/-- The number and the type do not fit, or the number is in use, by either of its bits. -/
theorem allocFails_eq_true {s : State} {n : Fin 8} {ty : EpType} : allocFails s n ty = true ↔
    (ty = .control ∧ n ≠ 0) ∨ (ty ≠ .control ∧ n = 0) ∨
      s.fw.alloc.getLsbD (2 * n.val) = true ∨ s.fw.alloc.getLsbD (2 * n.val + 1) = true := by
  simp only [allocFails, allocated, allocIndex, Bool.or_eq_true, bne_iff_ne, ne_eq, decide_eq_decide]
  tauto

section Offered

variable {s : State} {d : Dir} {ty : EpType} {opt : Option EpAddr} {n : Fin 8} (mps : Nat) (iv : Byte)

/-- An allocation that is offered ends in the error or in the allocation. -/
theorem AllocOffered.allocate_eq (h : AllocOffered s d ty opt n) : allocate d ty opt mps iv s =
    if allocFails s n ty then raiseError .stack .allocError s
    else finish .stack (.info (newInfo s n d ty mps iv)) (commitAlloc n d ty mps iv s) := by
  rw [allocate, if_neg h.notStarted, if_neg (by simp [h.notEnabled]), if_neg h.notIsochronous, withEndpoint, h.endpoint]
  rfl

theorem AllocOffered.allocate_fails (h : AllocOffered s d ty opt n) (hf : allocFails s n ty = true) :
    allocate d ty opt mps iv s = .next { s with log := .result .stack (.error .allocError) :: s.log } := by
  rw [h.allocate_eq, if_pos hf]
  rfl

theorem AllocOffered.allocate_succeeds (h : AllocOffered s d ty opt n) (hf : allocFails s n ty = false) :
    allocate d ty opt mps iv s = .next (observe (.result .stack (.info (newInfo s n d ty mps iv)))
      (commitAlloc n d ty mps iv s)) := by
  rw [h.allocate_eq, if_neg (by simp [hf])]
  rfl

variable {mps iv} {t : State}

/-- Only an allocation that is offered completes. -/
theorem allocOffered_of_next (h : allocate d ty opt mps iv s = .next t) : ∃ n, AllocOffered s d ty opt n := by
  rw [allocate] at h
  split at h
  · cases h
  split at h
  · cases h
  split at h
  · cases h
  rename_i notStarted notEnabled notIsochronous
  obtain ⟨n, endpoint, -⟩ := withEndpoint_eq_next.mp h
  exact ⟨n, notStarted, by simpa using notEnabled, notIsochronous, endpoint⟩

/-- Once it has completed, with the error or without, another allocation of the endpoint is offered and fails. -/
theorem AllocOffered.fails_again (h : AllocOffered s d ty opt n) (ht : allocate d ty opt mps iv s = .next t) :
    AllocOffered t d ty opt n ∧ allocFails t n ty = true := by
  cases hf : allocFails s n ty with
  | true =>
    rw [h.allocate_fails mps iv hf] at ht
    cases ht
    exact ⟨h.congr rfl rfl rfl, hf⟩
  | false =>
    rw [h.allocate_succeeds mps iv hf] at ht
    cases ht
    have inUse : allocated (commitAlloc n d ty mps iv s) n = true := by simp [allocated_commitAlloc]
    exact ⟨h.congr rfl rfl rfl, Bool.or_eq_true_iff.mpr (.inr inUse)⟩

end Offered

/-- Settles O27: the tests in their order; an allocation of the pair that completes leaves its number in use, or it had
failed and changed nothing. -/
theorem allocationFails : Obligations.AllocationFails := by
  intro s d ty opt mps iv hl hd
  simp only [exec_allocInstr]
  refine ⟨fun hs => if_pos hs, fun hs he => ?enabled, fun hs he => ⟨?isochronous, fun n ht hn hf => ?fails⟩,
    fun t mps' iv' ht => ?again⟩
  case enabled => rw [allocate, if_neg hs, if_pos he]
  case isochronous => rw [allocate, if_neg hs, if_neg (by simp [he]), if_pos rfl]
  case fails =>
    have h : AllocOffered s d ty opt n := allocOffered_of_table hl hd hs he ht hn
    exact h.allocate_fails mps iv (allocFails_eq_true.mpr hf)
  case again =>
    obtain ⟨n, h⟩ := allocOffered_of_next ht
    obtain ⟨again, hf⟩ := h.fails_again ht
    exact again.allocate_fails mps' iv' hf

/-! ### What a successful allocation leaves (42_allocator.md R202, R204, R205) -/

/-- `EPnCFGR` of endpoint 0: the TX buffer, enabled, whatever was asked for. -/
theorem epCfgrWord_cfgrValue_zero (d : Dir) (ty : EpType) :
    epCfgrWord (cfgrValue Config.Layout.std 0 d ty) = 0x80010008#32 := by
  rw [cfgrValue, if_pos rfl]
  rfl

/-- `EPnCFGR` of the others, field by field: the region of the number, its length, the number, the direction and the
type, not enabled. -/
theorem epCfgrWord_cfgrValue {n : Fin 8} (h : n ≠ 0) (d : Dir) (ty : EpType) :
    epCfgrWord (cfgrValue Config.Layout.std n d ty) =
      BitVec.ofNat 32 (0x088 + 124 * (n.val - 1)) ||| 124#32 <<< 10 ||| BitVec.ofNat 32 n.val <<< 24 |||
        (if d = .inp then 1#32 <<< 28 else 0#32) ||| (ty.code.setWidth 32) <<< 29 := by
  have region : ∀ k : Fin 8, (BitVec.ofNat 10 (0x088 + 124 * (k.val - 1))).setWidth 32 =
      BitVec.ofNat 32 (0x088 + 124 * (k.val - 1)) := by decide
  have number : ∀ k : Fin 8, (epNumber k).setWidth 32 = BitVec.ofNat 32 k.val := by decide
  have direction : bitAt 28 d.isIn = if d = .inp then 1#32 <<< 28 else 0#32 := by cases d <;> rfl
  rw [cfgrValue, if_neg h, bufmap_std h, ← region, ← number, ← direction]
  simp only [epCfgrWord, epCfgrImage, fieldAt, Config.RegMap.std, BitVec.shiftLeft_zero]
  exact BitVec.or_zero

/-- The bits set in the bitmap, at their positions (10_state.md R35). -/
theorem allocBits_eq (n : Fin 8) (d : Dir) :
    allocBits n d = if n = 0 then 3#16 else 1#16 <<< (2 * n.val + if d = .inp then 1 else 0) := by
  cases d <;> rfl

section Commit

variable (n : Fin 8) (d : Dir) (ty : EpType) (mps : Nat) (iv : Byte) (s : State)

theorem commitAlloc_cfgr :
    (commitAlloc n d ty mps iv s).hw.eps[n].cfgr = cfgrValue s.cfg.layout n d ty :=
  (writeCfgr_eq n (cfgrValue s.cfg.layout n d ty) s).1

theorem racesEnd_commitAlloc : RacesEnd s (commitAlloc n d ty mps iv s) :=
  (racesEnd_updateEp n _ s).congr (.refl s) (.of_eq rfl rfl rfl)

/-- The frame of an allocation: one configuration, the races that end, the bitmap and one record. -/
theorem commitAlloc_eq : commitAlloc n d ty mps iv s = { s with
    hw := { s.hw with
      raced := (commitAlloc n d ty mps iv s).hw.raced
      eps := s.hw.eps.set n { s.hw.eps[n] with cfgr := cfgrValue s.cfg.layout n d ty } }
    fw := { s.fw with
      alloc := s.fw.alloc ||| allocBits n d
      epinfo := s.fw.epinfo.set n (some (newInfo s n d ty mps iv)) } } := by
  rw [← writeCfgr_eps]
  rfl

end Commit

/-- The record at the standard packet limit (30_encoding.md R110(d)). -/
theorem newInfo_std {s : State} (hl : s.cfg.layout = Config.Layout.std) (n : Fin 8) (d : Dir) (ty : EpType) (mps : Nat)
    (iv : Byte) : newInfo s n d ty mps iv = ⟨⟨BitVec.ofNat 4 n.val, d⟩, ty, min mps 64, iv⟩ := by
  rw [newInfo, negotiated, hl]
  rfl

/-- Settles O26: the endpoint's test passes, and what is left is the configuration, the bits and the record. -/
theorem allocationSucceeds : Obligations.AllocationSucceeds := by
  intro s d ty opt mps iv n hl hd hs he ht hn fits out inp
  have h : AllocOffered s d ty opt n := allocOffered_of_table hl hd hs he ht hn
  have free : allocFails s n ty = false := allocFails_eq_false.mpr ⟨fits, allocated_eq_false.mpr ⟨out, inp⟩⟩
  refine ⟨_, (exec_allocInstr d ty opt mps iv s).trans (h.allocate_succeeds mps iv free), ?cfgr, ?bits, ?races, ?frame⟩
  case cfgr =>
    rw [observe_hw, commitAlloc_cfgr, hl]
    split
    · rename_i zero
      subst zero
      exact epCfgrWord_cfgrValue_zero d ty
    · rename_i other
      exact epCfgrWord_cfgrValue other d ty
  case bits => rw [observe_fw, commitAlloc_alloc, allocBits_eq]
  case races => exact (racesEnd_commitAlloc n d ty mps iv s).congr (.refl s) (.of_eq rfl rfl rfl)
  case frame =>
    rw [observe_hw, commitAlloc_cfgr, ← newInfo_std hl]
    exact congrArg (observe _) (commitAlloc_eq n d ty mps iv s)

/-! ### `START` (42_allocator.md R206) -/

theorem startDriver_std {s : State} (hl : s.cfg.layout = Config.Layout.std) (cmps : Nat) :
    startDriver cmps s = { s with fw := { s.fw with ctrlMps := min cmps 64, life := .started } } := by
  rw [startDriver, negotiated, hl]
  rfl

/-- Settles O28: by whether the driver has started, endpoint 0 is allocated, and the bus is enabled. -/
theorem startAllocatesControl : Obligations.StartAllocatesControl := by
  intro s cmps hl
  have start : exec (.start cmps) s = execStart cmps s := rfl
  rw [start]
  refine ⟨fun hs => if_pos hs, fun hs => ⟨fun inUse => ?inUse, fun out inp he => ?enabled, fun out inp he => ?runs⟩⟩
  case inUse =>
    have set : allocated s 0 = true := Bool.or_eq_true_iff.mpr inUse
    rw [execStart, if_neg hs, if_pos set, startDriver_std hl]
    rfl
  case enabled =>
    have free : ¬ allocated s 0 = true := ne_true_of_eq_false (allocated_eq_false.mpr ⟨out, inp⟩)
    rw [execStart, if_neg hs, if_neg free, if_pos he]
  case runs =>
    have free : ¬ allocated s 0 = true := ne_true_of_eq_false (allocated_eq_false.mpr ⟨out, inp⟩)
    have run : execStart cmps s =
        .next (observe (.result .stack .handles) (startDriver cmps (commitAlloc 0 .out .control cmps 0 s))) := by
      rw [execStart, if_neg hs, if_neg free, if_neg (by simp [he])]
      rfl
    refine ⟨_, run, ?_, ?_, ?_⟩
    · rw [observe_hw, startDriver_hw, commitAlloc_cfgr, hl]
      exact epCfgrWord_cfgrValue_zero .out .control
    · exact (racesEnd_commitAlloc 0 .out .control cmps 0 s).congr (.refl s) (.of_eq rfl rfl rfl)
    · have layout : (commitAlloc 0 .out .control cmps 0 s).cfg.layout = Config.Layout.std := hl
      rw [observe_hw, startDriver_hw, commitAlloc_cfgr, startDriver_std layout, commitAlloc_eq, newInfo_std hl]
      rfl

__________

#### EXERCISE PROMPT
Taking the entries above, write out exactly each line from the one holding "rw [newInfo, negotiated, hl]" to the one holding "case bits =>", both included, and stop there.

#### TASK RESPONSE
  rw [newInfo, negotiated, hl]
  rfl

/-- Settles O26: the endpoint's test passes, and what is left is the configuration, the bits and the record. -/
theorem allocationSucceeds : Obligations.AllocationSucceeds := by
  intro s d ty opt mps iv n hl hd hs he ht hn fits out inp
  have h : AllocOffered s d ty opt n := allocOffered_of_table hl hd hs he ht hn
  have free : allocFails s n ty = false := allocFails_eq_false.mpr ⟨fits, allocated_eq_false.mpr ⟨out, inp⟩⟩
  refine ⟨_, (exec_allocInstr d ty opt mps iv s).trans (h.allocate_succeeds mps iv free), ?cfgr, ?bits, ?races, ?frame⟩
  case cfgr =>
    rw [observe_hw, commitAlloc_cfgr, hl]
    split
    · rename_i zero
      subst zero
      exact epCfgrWord_cfgrValue_zero d ty
    · rename_i other
      exact epCfgrWord_cfgrValue other d ty
  case bits => rw [observe_fw, commitAlloc_alloc, allocBits_eq]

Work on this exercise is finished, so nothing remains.